• **REQUIREMENT**:
Where does the string "hrDetail" appear in the material? Copy each line that holds it.
═════ SOURCE INFORMATION ═════
/-- READY (R610): phase 7 ends, DEVICE_READY is raised and vector READY signalled. -/
def State.makeReady (s : State) : State :=
  let s := (s.setFld .startStatus_phase 0 7).setFld .startPhaseend_tEnd 6 s.now
  let s := s.setFlag .startStatus_ready 0 true
  { ((s.raise .deviceReady 8 0xFF 0 0 0).signal 0) with job := { s.job with sTime := s.now } }

/-- Whether the state derives an identity key and checks an image (R579, R612). -/
def State.provisioned (s : State) : Bool := 1 ≤ s.fuses.state && s.fuses.state ≤ 3

/-- With no part to scan, SEQ begins at 1 where none has been given yet (R614, R660; DEDUCED, log 17). -/
def State.firstSeq (s : State) : State :=
  if s.fld .evtHead_headSeq 0 = 0 then { s with recorder := { s.recorder with next := 1 } } else s

/-- ROM_START (R597, R579, R614): the end of phase 1. -/
def doRomStart (f : Sfdp) (s : State) : State :=
  if !s.inPhase 1 then s
  else
    let s := { s with nvm := { s.nvm with present := decide (f ≠ Sfdp.absent) } }
    let s := match f with
      | .absent => s.raise .nvmFail 8 0xFF 0 0 0
      | .unreadable => s.raise .nvmFail 8 0xFF 0 0 0
      | _ => s
    let bad := decide (f = Sfdp.absent) || decide (f = Sfdp.unreadable)
    let s := if bad then
        ((s.firstSeq.setFlag .startStatus_nvmFail 0 true).setFlag .startStatus_noImage 0 true).setFlag .startStatus_noPlan 0
          true
      else s.setFlag .startStatus_nvmSlow 0 (decide (f = Sfdp.oneS))
    let s := if s.provisioned then
        let k := idPublic s.fuses.secret s.fuses.rootHash
        (({ s with idKey := k }).setFld .secIdkey_idkey 0 k).setFld .secIdhash_idHash 0 (digest256 (leBytes 48 k))
      else s
    s.endPhase 1

/-- ROM_START: with the rails ramped out of order start-up is undefined, until an assertion and release of PERST_N
(R701). -/
def execRomStart (sfdp : Sfdp) (s : State) : Host.Outcome State Fault Refusal :=
  if s.badRamp && s.inPhase 1 then .fault .startUndefined else .next (doRomStart sfdp s)

/-! ## Fault history -/

/-- One record applied (R563). Time already served of an observation window is free: no rule records it (log 43). -/
def State.histApply (s : State) (v : Nat) : State :=
  let d := hrDie v
  if d ≥ 8 then s
  else match hrUnit v, hrKind v with
    | 1, 2 =>
      let (e, s) := s.draw
      s.setTile d (hrIndex v) { (s.die d).tile (hrIndex v) with
        st := .suspect
        since := 0
        served := e % max 1 s.observeNs
        mism := 0 }
    | 1, 3 =>
      let s := s.setTile d (hrIndex v) { (s.die d).tile (hrIndex v) with st := .retired }
      match (s.die d).serves (hrIndex v) with
      | k :: _ => match (s.die d).remap k with
        | some x => (s.setDie d x).dieStat d
        | none => s
      | [] => s
    | 1, 4 => s.setTile d (hrIndex v) { (s.die d).tile (hrIndex v) with st := .good }
    | 2, 5 =>
      let x := s.die d
      let b := 32 * (hrIndex v % 128) + hrDetail v % 32
      (s.setDie d { x with
        bankUsed := Tab.put 0 x.bankUsed b (Tab.get 0 x.bankUsed b + 1)
        remapped := x.remapped ++ [hrIndex v % 128 * 2 ^ 19 + hrDetail v % 2 ^ 19] }).spareStat d
    | 9, 8 => (s.setDie d { s.die d with failed := true }).setFlag .fltDiestat_failed d true
    | 9, 4 => (s.setDie d { s.die d with failed := false }).setFlag .fltDiestat_failed d false
    | _, _ => s

/-- R563 and R561: the history read, BOOT fixed, and a START record queued. -/
def State.readHistory (s : State) : State :=
  let l := s.histRecords
  let s := s.setFld .startStatus_boot 0 s.nvm.boot
  let s := l.foldl State.histApply s
  let s := (List.range 8).foldl (fun s d => (s.dieStat d).spareStat d) s
  s.history 10 12 8 0 0

/-! ## Persisted events -/

/-- R660, R666: the scan sets the first SEQ and the next page. -/
def State.scanEvents (s : State) : State :=
  let top := s.eventTop
  if top.1 = 0 then s
  else { s with recorder := { s.recorder with
    next := max s.recorder.next (top.1 + 1)
    page := (top.2 / 4 + 1) % 4096 } }

/-! ## Plan -/

/-- First byte of a plan slot (R598). -/
def planSlot (i : Nat) : Nat := if i = 0 then 0x2000000 else 0x2200000

/-- Places in PLACE (R373, R376, R607): coordinates below their extents. -/
def placeOk (v slot : Nat) : Bool :=
  let eT := bits v 17 3
  let eS := bits v 20 4
  let eP := bits v 24 4
  let eX := bits v 28 5
  let eD := bits v 33 6
  inRange 1 4 eT && inRange 1 8 eS && inRange 1 8 eP && inRange 1 16 eX && inRange 1 32 eD &&
    bits v 15 2 < eT && bits v 12 3 < eS && bits v 9 3 < eP && bits v 5 4 < eX && bits v 0 5 < eD &&
    (bits v 39 1 == 0 || eD ≥ 4) && bits v 40 24 == 0 && bits v 15 2 == slot

/-- R376 on a place: whether port p is unused. -/
def placeUnused (v p : Nat) : Bool :=
  match p / 2 with
  | 0 => bits v 17 3 < 2
  | 1 => bits v 20 4 < 2
  | 2 => bits v 24 4 < 2
  | 3 => bits v 28 5 < 2
  | 4 => bits v 33 6 < 2
  | _ => bits v 33 6 < 4 || bits v 39 1 == 0

/-- Port record n of a slot. -/
def State.planPort (s : State) (a n : Nat) : Nat := s.nvmRd (a + 64 + 16 * n) 16

/-- Whether a plan slot is valid (R608). -/
def State.planValid (s : State) (i : Nat) : Bool :=
  let a := planSlot i
  let r := s.nvmRd a 64
  prKind r == 0x50 && prLayout r == 1 && prClean r && placeOk (prPlace r) s.slot &&
    (List.range 12).all (fun p => ppClean (s.planPort a p) &&
      !(placeUnused (prPlace r) p && ppUsed (s.planPort a p) == 1)) &&
    prCrc r == crc32 (leBytes 60 (s.nvmRd a 60) ++ leBytes 192 (s.nvmRd (a + 64) 192))

/-- The plan slot in use (R608). -/
def State.planChoice (s : State) : Option Nat :=
  let g (i : Nat) := prGeneration (s.nvmRd (planSlot i) 64)
  match s.planValid 0, s.planValid 1 with
  | true, true => some (if g 1 > g 0 then 1 else 0)
  | true, false => some 0
  | false, true => some 1
  | false, false => none

/-- Fields of TOR.COORD from a place. -/
def State.setPlace (s : State) (v : Nat) : State :=
  ((((((s.setFld .torCoord_coord 0 (bits v 0 17)).setFld .torCoord_extT 0 (bits v 17 3)).setFld .torCoord_extS 0
    (bits v 20 4)).setFld .torCoord_extP 0 (bits v 24 4)).setFld .torCoord_extX 0 (bits v 28 5)).setFld .torCoord_extD 0
    (bits v 33 6)).setFld .torCoord_guardEn 0 (bits v 39 1)

/-- No plan is in use (R609): TOR.COORD shows the straps alone. -/
def State.noPlan (s : State) : State :=
  (s.setFlag .startStatus_noPlan 0 true).setPlace (s.slot * 2 ^ 15)

/-- The plan read (R607 to R609). -/
def State.readPlan (s : State) : State :=
  match s.planChoice with
  | some i =>
    let a := planSlot i
    let r := s.nvmRd a 64
    { s with tor := { s.tor with
        plan := (List.range 12).map (s.planPort a)
        planId := prPlanId r
        planDigest := digest256 (leBytes 256 (s.nvmRd a 256)) } }.setPlace (prPlace r)
  | none => s.noPlan.raise .planInvalid 8 0xFF 0 0 0

/-! ## Configuration image -/

/-- Four 2-bit entries of a policy row that are a permutation of the four classes. -/
def perm4 (b : Nat) : Bool := (List.range 4).all fun c => (List.range 4).any fun e => bits b (2 * e) 2 == c

/-- A row of R78 that starts three classes: entries 0 to 2 a permutation of the classes other than `out`, entry 3 is 0. -/
def perm3 (b out : Nat) : Bool :=
  bits b 6 2 == 0 &&
    ((List.range 4).filter (· != out)).all fun c => (List.range 3).any fun e => bits b (2 * e) 2 == c

/-- Whether numbers differ from one another. -/
def distinct : List Nat → Bool
  | [] => true
  | a :: r => !r.contains a && distinct r

/-- YRD.REG value in range (R369). -/
def yrdOk (v : Nat) : Bool :=
  let r := bits v 0 24
  let d := bits v 24 24
  (r == 0 || r ≥ 64) && d % 64 == 0 && inRange 64 16777152 d && bits v 48 16 == 0

/-- FLT.CFG value in range (R560). -/
def fltOk (v : Nat) : Bool :=
  inRange 1 65535 (bits v 0 16) && inRange 1 1440 (bits v 16 11) && inRange 1 15 (bits v 27 4) && bits v 31 5 ≤ 16 &&
    bits v 36 28 == 0

/-- R603: whether a configuration record is valid. Energy class codes of the rows: the class each red row does not start
is COMPUTE, COMPUTE and MEMORY (R78). -/
def configOk (present seq r : Nat) : Bool :=
  let pol (k : Nat) := bits (crPolicy r) (8 * k) 8
  crKind r == 0xC1 && crLayout r == 1 && crClean r && crSequence r == seq &&
    inRange 1200 2400 (crBudLimit r) && crBudLimit r % 10 == 0 &&
    crVcoreMin r % 5 == 0 && crVcoreNom r % 5 == 0 && crVcoreMax r % 5 == 0 &&
    inRange 580 (crVcoreNom r) (crVcoreMin r) && inRange 600 750 (crVcoreNom r) &&
    inRange (crVcoreNom r) 820 (crVcoreMax r) &&
    (List.range 8).all (fun n => bits (crAvsSel r) (4 * n) 4 ≤ 14) && distinct (selects present r) &&
    (pol 0 == 0 || perm4 (pol 0)) && perm4 (pol 1) && perm4 (pol 2) && perm4 (pol 3) &&
    perm3 (pol 4) 0 && perm3 (pol 5) 0 && perm3 (pol 6) 1 &&
    crLpDensity r ≤ 4 && crLpRate r ≤ 2 &&
    bits (crQos r) 0 8 + bits (crQos r) 8 8 + bits (crQos r) 16 8 ≤ 192 &&
    inRange 1 168 (crScrubStackH r) && inRange 1 168 (crScrubTierH r) &&
    (List.range 4).all (fun k => yrdOk (bits (crYrdReg r) (64 * k) 64)) &&
    inRange 1 60 (bits (crCrz r) 16 6) && fltOk (crFltCfg r) &&
    inRange 1 (2 ^ 32 - 1) (bits (crColCfg r) 0 32) && bits (crColCfg r) 56 8 == 0

/-- Bytes of the body that carry settings (R602). -/
def imageBytes : Nat := 2944

/-- First byte of an image slot. -/
def imageSlot (i : Nat) : Nat := 0x1000000 * i

/-- OBJECT_LEN of a slot, if the slot is not empty (R601). -/
def State.imageLen (s : State) (i : Nat) : Option Nat :=
  let n := isObjectLen (s.nvmRd (imageSlot i) 64)
  if 1 ≤ n ∧ n ≤ 16777152 then some n else none

/-- What trying a slot gives (R603, R604). -/
def State.tryImage (s : State) (i len : Nat) : Err × Signed :=
  let a := imageSlot i
  let (e, o) := s.checkObject 1 none (fun off n => s.nvmRd (a + 64 + off) n) len
  if e ≠ .ok then (e, o)
  else if o.body ≥ imageBytes && ((o.msg.take o.body).drop imageBytes).all (· == 0) then
    if configOk s.fuses.present (isSequence (s.nvmRd a 64)) (leNat (o.msg.take 128)) then (.ok, o) else (.configInvalid, o)
  else (.configInvalid, o)

/-- A register field set and in force. -/
def State.load (s : State) (f : Field) (i v : Nat) : State := (s.setFld f i v).apply f i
═════
• **WRITTEN RESPONSE**:
      let b := 32 * (hrIndex v % 128) + hrDetail v % 32
        remapped := x.remapped ++ [hrIndex v % 128 * 2 ^ 19 + hrDetail v % 2 ^ 19] }).spareStat d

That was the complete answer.